Assigned task> Word for word, repeat the lines of the records from the one containing "let s2 := s1.setDie" through the last line, both included.

(Stored dataset items)
= Beginning of Section =

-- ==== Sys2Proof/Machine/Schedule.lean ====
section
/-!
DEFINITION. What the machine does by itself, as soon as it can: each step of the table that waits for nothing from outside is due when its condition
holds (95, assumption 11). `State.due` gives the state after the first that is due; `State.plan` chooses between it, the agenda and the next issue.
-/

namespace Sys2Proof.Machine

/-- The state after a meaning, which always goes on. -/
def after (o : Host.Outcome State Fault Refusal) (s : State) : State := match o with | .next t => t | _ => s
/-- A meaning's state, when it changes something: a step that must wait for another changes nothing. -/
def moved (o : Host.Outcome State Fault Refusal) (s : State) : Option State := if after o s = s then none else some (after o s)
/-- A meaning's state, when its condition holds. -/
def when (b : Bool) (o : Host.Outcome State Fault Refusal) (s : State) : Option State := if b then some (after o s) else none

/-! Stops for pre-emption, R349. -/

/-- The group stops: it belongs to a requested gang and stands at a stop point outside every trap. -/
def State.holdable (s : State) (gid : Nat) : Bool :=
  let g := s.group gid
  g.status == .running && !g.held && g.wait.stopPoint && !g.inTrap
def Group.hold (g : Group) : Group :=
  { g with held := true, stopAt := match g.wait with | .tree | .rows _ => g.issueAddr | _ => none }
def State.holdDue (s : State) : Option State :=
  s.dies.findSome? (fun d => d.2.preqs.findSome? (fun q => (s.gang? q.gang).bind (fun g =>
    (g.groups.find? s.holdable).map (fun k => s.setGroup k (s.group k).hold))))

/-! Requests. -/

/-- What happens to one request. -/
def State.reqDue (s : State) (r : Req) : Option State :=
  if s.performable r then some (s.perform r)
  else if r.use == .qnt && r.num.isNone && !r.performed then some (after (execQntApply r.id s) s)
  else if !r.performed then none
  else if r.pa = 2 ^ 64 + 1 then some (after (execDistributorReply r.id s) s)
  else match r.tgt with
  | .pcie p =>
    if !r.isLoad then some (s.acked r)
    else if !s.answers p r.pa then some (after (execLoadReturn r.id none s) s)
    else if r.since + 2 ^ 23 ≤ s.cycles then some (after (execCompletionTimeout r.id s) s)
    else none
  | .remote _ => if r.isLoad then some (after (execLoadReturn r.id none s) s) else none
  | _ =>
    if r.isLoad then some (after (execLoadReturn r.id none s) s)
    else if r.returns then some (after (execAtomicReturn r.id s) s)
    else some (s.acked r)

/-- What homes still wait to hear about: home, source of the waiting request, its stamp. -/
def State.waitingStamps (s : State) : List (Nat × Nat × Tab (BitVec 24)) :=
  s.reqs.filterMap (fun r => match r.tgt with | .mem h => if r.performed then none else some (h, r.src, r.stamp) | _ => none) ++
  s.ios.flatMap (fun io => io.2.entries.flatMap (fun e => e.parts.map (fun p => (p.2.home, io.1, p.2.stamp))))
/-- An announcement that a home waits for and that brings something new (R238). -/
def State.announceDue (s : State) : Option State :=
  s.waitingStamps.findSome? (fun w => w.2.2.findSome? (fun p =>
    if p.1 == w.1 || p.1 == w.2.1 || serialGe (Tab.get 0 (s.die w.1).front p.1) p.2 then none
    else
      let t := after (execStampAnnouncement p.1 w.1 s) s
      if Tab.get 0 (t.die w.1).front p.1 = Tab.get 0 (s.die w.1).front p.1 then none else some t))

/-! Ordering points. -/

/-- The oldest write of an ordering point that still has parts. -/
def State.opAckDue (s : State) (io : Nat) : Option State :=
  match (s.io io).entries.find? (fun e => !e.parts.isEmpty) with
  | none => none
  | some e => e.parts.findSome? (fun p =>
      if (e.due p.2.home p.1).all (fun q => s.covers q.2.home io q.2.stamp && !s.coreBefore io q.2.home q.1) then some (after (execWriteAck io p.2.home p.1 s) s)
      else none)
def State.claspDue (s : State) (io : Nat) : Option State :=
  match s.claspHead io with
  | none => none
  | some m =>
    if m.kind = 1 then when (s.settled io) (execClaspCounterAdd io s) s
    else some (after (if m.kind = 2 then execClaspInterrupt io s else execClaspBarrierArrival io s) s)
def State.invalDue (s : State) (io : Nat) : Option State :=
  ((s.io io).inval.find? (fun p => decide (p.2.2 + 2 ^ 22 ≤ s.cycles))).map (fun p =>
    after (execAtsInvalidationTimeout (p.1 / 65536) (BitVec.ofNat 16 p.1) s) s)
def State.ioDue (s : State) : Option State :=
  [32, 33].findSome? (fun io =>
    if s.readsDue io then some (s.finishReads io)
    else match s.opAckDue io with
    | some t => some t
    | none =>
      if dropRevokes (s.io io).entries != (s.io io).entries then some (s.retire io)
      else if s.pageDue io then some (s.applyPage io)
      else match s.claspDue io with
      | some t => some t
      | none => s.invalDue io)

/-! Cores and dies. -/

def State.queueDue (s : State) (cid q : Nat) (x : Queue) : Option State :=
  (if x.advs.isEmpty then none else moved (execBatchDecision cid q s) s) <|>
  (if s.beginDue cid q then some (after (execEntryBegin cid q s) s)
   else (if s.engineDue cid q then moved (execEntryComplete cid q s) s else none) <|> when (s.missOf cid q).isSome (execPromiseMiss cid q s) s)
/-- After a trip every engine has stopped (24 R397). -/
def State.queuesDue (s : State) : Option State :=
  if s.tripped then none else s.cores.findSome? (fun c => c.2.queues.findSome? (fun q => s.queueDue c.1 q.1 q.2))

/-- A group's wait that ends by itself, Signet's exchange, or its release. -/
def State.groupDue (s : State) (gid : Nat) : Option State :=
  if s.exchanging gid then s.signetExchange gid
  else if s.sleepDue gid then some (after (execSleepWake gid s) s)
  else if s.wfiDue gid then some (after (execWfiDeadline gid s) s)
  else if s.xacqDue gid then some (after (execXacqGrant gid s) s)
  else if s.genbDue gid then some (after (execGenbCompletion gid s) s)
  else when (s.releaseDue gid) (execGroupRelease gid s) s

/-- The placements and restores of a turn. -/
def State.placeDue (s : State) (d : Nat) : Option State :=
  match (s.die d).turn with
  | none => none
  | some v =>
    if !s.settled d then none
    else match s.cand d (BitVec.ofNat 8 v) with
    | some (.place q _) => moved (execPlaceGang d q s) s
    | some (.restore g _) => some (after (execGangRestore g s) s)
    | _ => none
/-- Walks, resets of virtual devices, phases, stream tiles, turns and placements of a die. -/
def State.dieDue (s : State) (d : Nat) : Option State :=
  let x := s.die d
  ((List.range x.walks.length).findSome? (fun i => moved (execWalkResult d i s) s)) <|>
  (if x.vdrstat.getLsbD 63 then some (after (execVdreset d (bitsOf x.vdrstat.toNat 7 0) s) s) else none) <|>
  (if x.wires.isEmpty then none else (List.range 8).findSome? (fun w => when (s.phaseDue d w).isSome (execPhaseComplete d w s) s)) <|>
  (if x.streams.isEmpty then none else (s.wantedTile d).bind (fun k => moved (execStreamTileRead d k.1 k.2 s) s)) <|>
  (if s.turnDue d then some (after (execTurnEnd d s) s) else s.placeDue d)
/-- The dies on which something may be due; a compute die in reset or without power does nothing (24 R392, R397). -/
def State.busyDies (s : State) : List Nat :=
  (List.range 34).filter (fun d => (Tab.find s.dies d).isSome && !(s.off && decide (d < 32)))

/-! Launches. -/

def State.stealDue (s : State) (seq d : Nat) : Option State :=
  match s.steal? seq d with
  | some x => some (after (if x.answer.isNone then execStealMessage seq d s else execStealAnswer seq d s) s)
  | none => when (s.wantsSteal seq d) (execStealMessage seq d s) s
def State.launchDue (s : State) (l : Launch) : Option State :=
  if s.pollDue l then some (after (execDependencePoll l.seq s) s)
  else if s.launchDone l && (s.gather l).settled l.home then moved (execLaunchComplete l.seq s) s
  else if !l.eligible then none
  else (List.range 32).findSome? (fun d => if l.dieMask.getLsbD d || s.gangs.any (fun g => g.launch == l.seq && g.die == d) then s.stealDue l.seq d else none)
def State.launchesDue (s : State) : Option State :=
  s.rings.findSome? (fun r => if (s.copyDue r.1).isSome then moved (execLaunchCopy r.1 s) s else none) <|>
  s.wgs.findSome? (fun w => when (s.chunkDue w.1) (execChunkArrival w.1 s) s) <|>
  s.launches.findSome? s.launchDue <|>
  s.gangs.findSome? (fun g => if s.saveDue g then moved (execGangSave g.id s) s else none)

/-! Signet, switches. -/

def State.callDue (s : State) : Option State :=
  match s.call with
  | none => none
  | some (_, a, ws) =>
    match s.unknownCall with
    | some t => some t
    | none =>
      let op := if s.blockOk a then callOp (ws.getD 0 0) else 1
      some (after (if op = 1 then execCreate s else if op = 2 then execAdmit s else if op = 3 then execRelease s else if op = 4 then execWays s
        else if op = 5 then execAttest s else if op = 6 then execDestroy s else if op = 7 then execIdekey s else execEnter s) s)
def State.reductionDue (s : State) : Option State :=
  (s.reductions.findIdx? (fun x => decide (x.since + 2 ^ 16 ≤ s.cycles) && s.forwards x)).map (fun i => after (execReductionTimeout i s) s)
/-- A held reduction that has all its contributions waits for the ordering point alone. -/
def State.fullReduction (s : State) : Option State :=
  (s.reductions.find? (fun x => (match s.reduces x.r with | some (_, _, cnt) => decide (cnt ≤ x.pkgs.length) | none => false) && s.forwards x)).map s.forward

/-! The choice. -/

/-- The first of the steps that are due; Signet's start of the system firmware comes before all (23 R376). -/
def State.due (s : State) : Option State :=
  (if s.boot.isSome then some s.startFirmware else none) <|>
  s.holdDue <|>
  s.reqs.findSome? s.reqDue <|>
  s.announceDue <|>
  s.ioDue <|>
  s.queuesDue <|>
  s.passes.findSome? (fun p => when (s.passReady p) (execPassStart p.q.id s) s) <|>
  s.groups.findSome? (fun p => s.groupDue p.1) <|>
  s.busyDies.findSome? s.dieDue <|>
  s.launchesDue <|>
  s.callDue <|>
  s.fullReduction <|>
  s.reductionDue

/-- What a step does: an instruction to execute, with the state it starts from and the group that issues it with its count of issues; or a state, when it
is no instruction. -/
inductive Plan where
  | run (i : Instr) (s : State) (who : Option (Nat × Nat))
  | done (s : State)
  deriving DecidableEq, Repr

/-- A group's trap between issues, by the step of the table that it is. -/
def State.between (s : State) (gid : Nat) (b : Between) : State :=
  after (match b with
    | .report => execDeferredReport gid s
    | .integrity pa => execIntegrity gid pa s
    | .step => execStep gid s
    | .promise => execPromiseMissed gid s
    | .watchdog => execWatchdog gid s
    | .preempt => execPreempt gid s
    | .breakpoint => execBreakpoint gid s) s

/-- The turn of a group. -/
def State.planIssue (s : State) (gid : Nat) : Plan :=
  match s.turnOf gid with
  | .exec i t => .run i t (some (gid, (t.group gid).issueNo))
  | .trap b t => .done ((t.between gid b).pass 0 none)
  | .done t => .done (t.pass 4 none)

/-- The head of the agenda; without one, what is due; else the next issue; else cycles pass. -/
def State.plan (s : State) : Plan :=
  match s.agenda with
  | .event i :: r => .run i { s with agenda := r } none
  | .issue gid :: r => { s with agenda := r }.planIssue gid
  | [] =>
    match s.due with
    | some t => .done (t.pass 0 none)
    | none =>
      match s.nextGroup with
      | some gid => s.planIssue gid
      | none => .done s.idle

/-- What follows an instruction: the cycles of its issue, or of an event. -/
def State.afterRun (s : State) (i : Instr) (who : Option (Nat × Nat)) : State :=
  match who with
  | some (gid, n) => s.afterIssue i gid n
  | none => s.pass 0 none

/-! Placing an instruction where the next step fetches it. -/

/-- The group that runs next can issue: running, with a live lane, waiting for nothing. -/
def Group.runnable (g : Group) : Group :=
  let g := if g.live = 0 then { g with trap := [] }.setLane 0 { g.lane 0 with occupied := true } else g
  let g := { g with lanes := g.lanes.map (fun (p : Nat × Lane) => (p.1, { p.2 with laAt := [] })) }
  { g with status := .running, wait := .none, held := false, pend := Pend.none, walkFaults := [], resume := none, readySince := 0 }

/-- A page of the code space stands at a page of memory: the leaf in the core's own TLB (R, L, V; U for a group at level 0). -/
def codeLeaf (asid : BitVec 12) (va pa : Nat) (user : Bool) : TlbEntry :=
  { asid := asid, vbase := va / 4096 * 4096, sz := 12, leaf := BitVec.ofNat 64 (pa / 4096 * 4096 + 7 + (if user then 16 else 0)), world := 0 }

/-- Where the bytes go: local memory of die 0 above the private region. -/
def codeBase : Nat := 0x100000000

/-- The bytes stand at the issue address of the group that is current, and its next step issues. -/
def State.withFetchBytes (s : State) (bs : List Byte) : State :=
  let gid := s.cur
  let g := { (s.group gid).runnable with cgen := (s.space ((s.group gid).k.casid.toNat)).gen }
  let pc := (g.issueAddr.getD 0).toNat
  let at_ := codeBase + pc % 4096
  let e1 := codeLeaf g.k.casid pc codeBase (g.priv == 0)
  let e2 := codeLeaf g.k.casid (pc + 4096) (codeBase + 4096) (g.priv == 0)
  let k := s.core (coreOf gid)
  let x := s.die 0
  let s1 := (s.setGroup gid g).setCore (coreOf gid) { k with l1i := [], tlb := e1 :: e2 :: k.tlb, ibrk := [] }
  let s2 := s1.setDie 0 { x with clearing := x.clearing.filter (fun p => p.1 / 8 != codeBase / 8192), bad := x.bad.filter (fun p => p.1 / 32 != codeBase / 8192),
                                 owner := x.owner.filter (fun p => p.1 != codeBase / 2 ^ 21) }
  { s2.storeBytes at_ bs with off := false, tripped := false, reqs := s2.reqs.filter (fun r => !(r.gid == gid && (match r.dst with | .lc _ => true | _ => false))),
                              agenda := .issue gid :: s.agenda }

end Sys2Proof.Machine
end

= End of Section =

Task output>
  let s2 := s1.setDie 0 { x with clearing := x.clearing.filter (fun p => p.1 / 8 != codeBase / 8192), bad := x.bad.filter (fun p => p.1 / 32 != codeBase / 8192),
                                 owner := x.owner.filter (fun p => p.1 != codeBase / 2 ^ 21) }
  { s2.storeBytes at_ bs with off := false, tripped := false, reqs := s2.reqs.filter (fun r => !(r.gid == gid && (match r.dst with | .lc _ => true | _ => false))),
                              agenda := .issue gid :: s.agenda }

end Sys2Proof.Machine
end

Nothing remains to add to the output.